No idea what he’s talking about I say, “No I’m just writing. Actually just started last night. I just have a lot on my mind and it… I don’t know, it just helps.”
Something I said takes this stranger back a bit and he says almost shocked, “You’re just writing for the shit of it?”
“I guess” I say, truly confused.
“Well then you’ve got a better chance at making it than the rest of these morons with their laptops” he says.
“I’m not really writing to make it” I say, “Like I said, I’m just writing because it helps.”
“You’re writing because you have to then?” he asks, “Not because you hope it will pay off?”
“I could never imagine anyone paying for what I have to write” I say, meaning every word.
“Stay that way” he says very matter-of-fact.
“What way?”
“True” he says without a smile or a blink – almost as if we’ve gone way past small-talk and he’s moved on to giving me advice. An elder of the tribe to someone new into camp.
The server comes with my drink and notices the strange boy beside me and says, “What’s up Donnie, you look like shit!”
“That’s probably because I feel like shit” he says while slipping the server some money, “This girl’s drink is on me and make up the difference by getting me a Redbull or something.”
“You’ve got it” the server says as he disappears back to the bar.
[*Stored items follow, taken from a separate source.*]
/-- Every step keeps the invariant: TX stays canonical, every lane of MID and WORK holds a valid code
(`10_state.md` R41), the error record is consistent (R34 to R36), the search registers fit the phase (R28, R30,
`44_pow.md` R202, R209), and DIGEST is all zero or 81 symbol codes (R38). -/
def Obligations.EveryStepKeepsTheInvariant : Prop :=
  ∀ s t : State, Inv s → step s = .next t → Inv t

/-- `70_reset_and_hazards.md` R273: two machines that differ only in values no host can observe there (WORK, and MID,
NONCE, TRUNK and BRANCH while PHASE = IDLE) read alike at every address, and go on so after a step. -/
def Obligations.UnspecifiedValuesAreNeverObserved : Prop :=
  ∀ s s' : State, s.observable = s'.observable →
    (∀ addr, s.memRead addr = s'.memRead addr) ∧
    (∀ t, step s = .next t → ∃ t', step s' = .next t' ∧ t.observable = t'.observable) ∧
    (∀ r, step s = .refused r → step s' = .refused r)

/-- After a hard reset, for every build and whatever TX holds: the registers of the map and DIGEST read 0, and the
core takes no step of its own (from `70_reset_and_hazards.md` R270, R271). That the host has no pending operation is
the model's choice (log 1). -/
def Obligations.ResetStateReadsZero : Prop :=
  ∀ (p : Params) (tx : List Host.Cell),
    let s := State.powerOn p tx
    s.sponge = Vector.replicate 729 .zero ∧ s.phase = .idle ∧ s.err = false ∧ s.tx = tx ∧
    (∀ addr : HostAddr, addr ≠ 0x0002 → addr.toNat < 0x1000 → s.memRead addr = 0) ∧
    s.searchEnabled = false ∧ engineTurn s = s ∧ step s = .next s

/-- The reset input, in every PHASE and whatever ERR, puts every element with a reset value in it and ends a search; TX
then holds the contents the event carries, which are arbitrary (from `70_reset_and_hazards.md` R270; that TX's draw
stands in the event is the model's choice, log 2). SRESET gives the state of a hard reset, except that TX keeps its
contents; both clear an error latch; and SRESET is the only command accepted while ERR = 1 (from R272). That the two resets leave the same free
values in MID, WORK, NONCE, TRUNK and BRANCH is the model's choice (log 4). -/
def Obligations.SresetIsAHardResetThatKeepsTx : Prop :=
  ∀ (s : State) (cells : List Host.Cell),
    (∀ ops : List HostOp, s.host = .hardReset cells :: ops → ∃ t, hostTurn s = .next t ∧
      t.sponge = Vector.replicate 729 .zero ∧ t.phase = .idle ∧ t.err = false ∧ t.errCode = 0 ∧ t.errCmd = 0 ∧
      t.errIndex = 0 ∧ t.mwm = 0 ∧ t.offset = 0 ∧ t.winOffset = 0 ∧ t.winLane = 0 ∧
      t.digest = Vector.replicate 81 0x00 ∧ t.tx = Memory.ofCells cells ∧ t.params = s.params ∧
      t.host = ops ∧ t.schedule = s.schedule ∧ t.readData = s.readData ∧ t.searchEnabled = false) ∧
    exec .sreset s = .next { s.hardReset cells with tx := s.tx } ∧
    (s.hardReset cells).err = false ∧ Memory.wf (s.hardReset cells).tx = true ∧
    (s.err = true → ∀ i : Instr, i ≠ .sreset → exec i s = .next s)

/-- The model's schedule is weakly fair, its own choice (log 1), as `44_pow.md` R212 asks: where the search stays enabled,
the engine takes a search step within as many steps as the schedule is long, and one more. -/
def Obligations.EnabledSearchStepIsTaken : Prop :=
  ∀ s : State, ∃ k ≤ s.schedule.length, ∀ t, stepRun k s = .next t → t.searchEnabled = true →
    t.nextAgent = .engine ∧ step t = .next (engineTurn { t with schedule := t.schedule.drop 1 })

/-- WAITPOW reads STATUS, changes nothing else, and ends exactly when PHASE ≠ SEARCHING or ERR = 1; until then it
stays the host's next access (from `30_encoding.md` R84). -/
def Obligations.WaitPowPollsStatus : Prop :=
  ∀ (s t : State) (ops : List HostOp), s.host = .waitPow :: ops → hostTurn s = .next t →
    t.readData = s.memRead 0x0001 ∧ t.core = s.core ∧
    (s.phase ≠ .searching ∨ s.err = true → t.host = ops) ∧
    (s.phase = .searching → s.err = false → t.host = s.host)

/-- The writes of LOADTX put the symbols' codes into TX[j], TX[j+1], …, change no other cell and nothing else of the
core, in every PHASE and whatever ERR (from `30_encoding.md` R84 and `20_memory.md` R54). -/
def Obligations.LoadTxFillsTheCells : Prop :=
  ∀ (s : State) (j : Nat) (symbols : List SymIdx) (ops : List HostOp), Memory.wf s.tx = true →
    j + symbols.length ≤ 2673 →
    ∃ t, hostRun symbols.length { s with host := (HostLine.loadTx j symbols).expand ++ ops } = .next t ∧
      t = { s with host := ops, tx := t.tx } ∧ Memory.wf t.tx = true ∧
      (∀ k < symbols.length, symbols[k]?.map symbolCode = some (t.txCell (j + k))) ∧
      ∀ a, (a < 0x1000 + j ∨ 0x1000 + j + symbols.length ≤ a) → Memory.read t.tx a = Memory.read s.tx a

/-- Every command answers a next state from every state: no command stops the machine
(from `60_exceptions.md` R240, R243). -/
def Obligations.CommandsAlwaysAnswer : Prop :=
  ∀ (i : Instr) (s : State), ∃ t, exec i s = .next t ∧ t.params = s.params ∧ t.host = s.host ∧
    t.schedule = s.schedule ∧ t.readData = s.readData
end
The strange boy, Donnie I now know his name is, looks at me for a moment – again almost as if he’s scrutinizing me – and finally manages, “You mind if I take the seat next to you? Too many people here for my liking and if I have to I’d rather sit next to a stranger. No obligation for small talk.”
“You could always leave,” I say with uncharacteristic confidence, “if you don’t like the people.”
“Yeah that’s always an option,” he says as he takes a seat beside me, “but I have nowhere else to go.”
“Yeah” I say with a smile, “I know exactly what you mean.”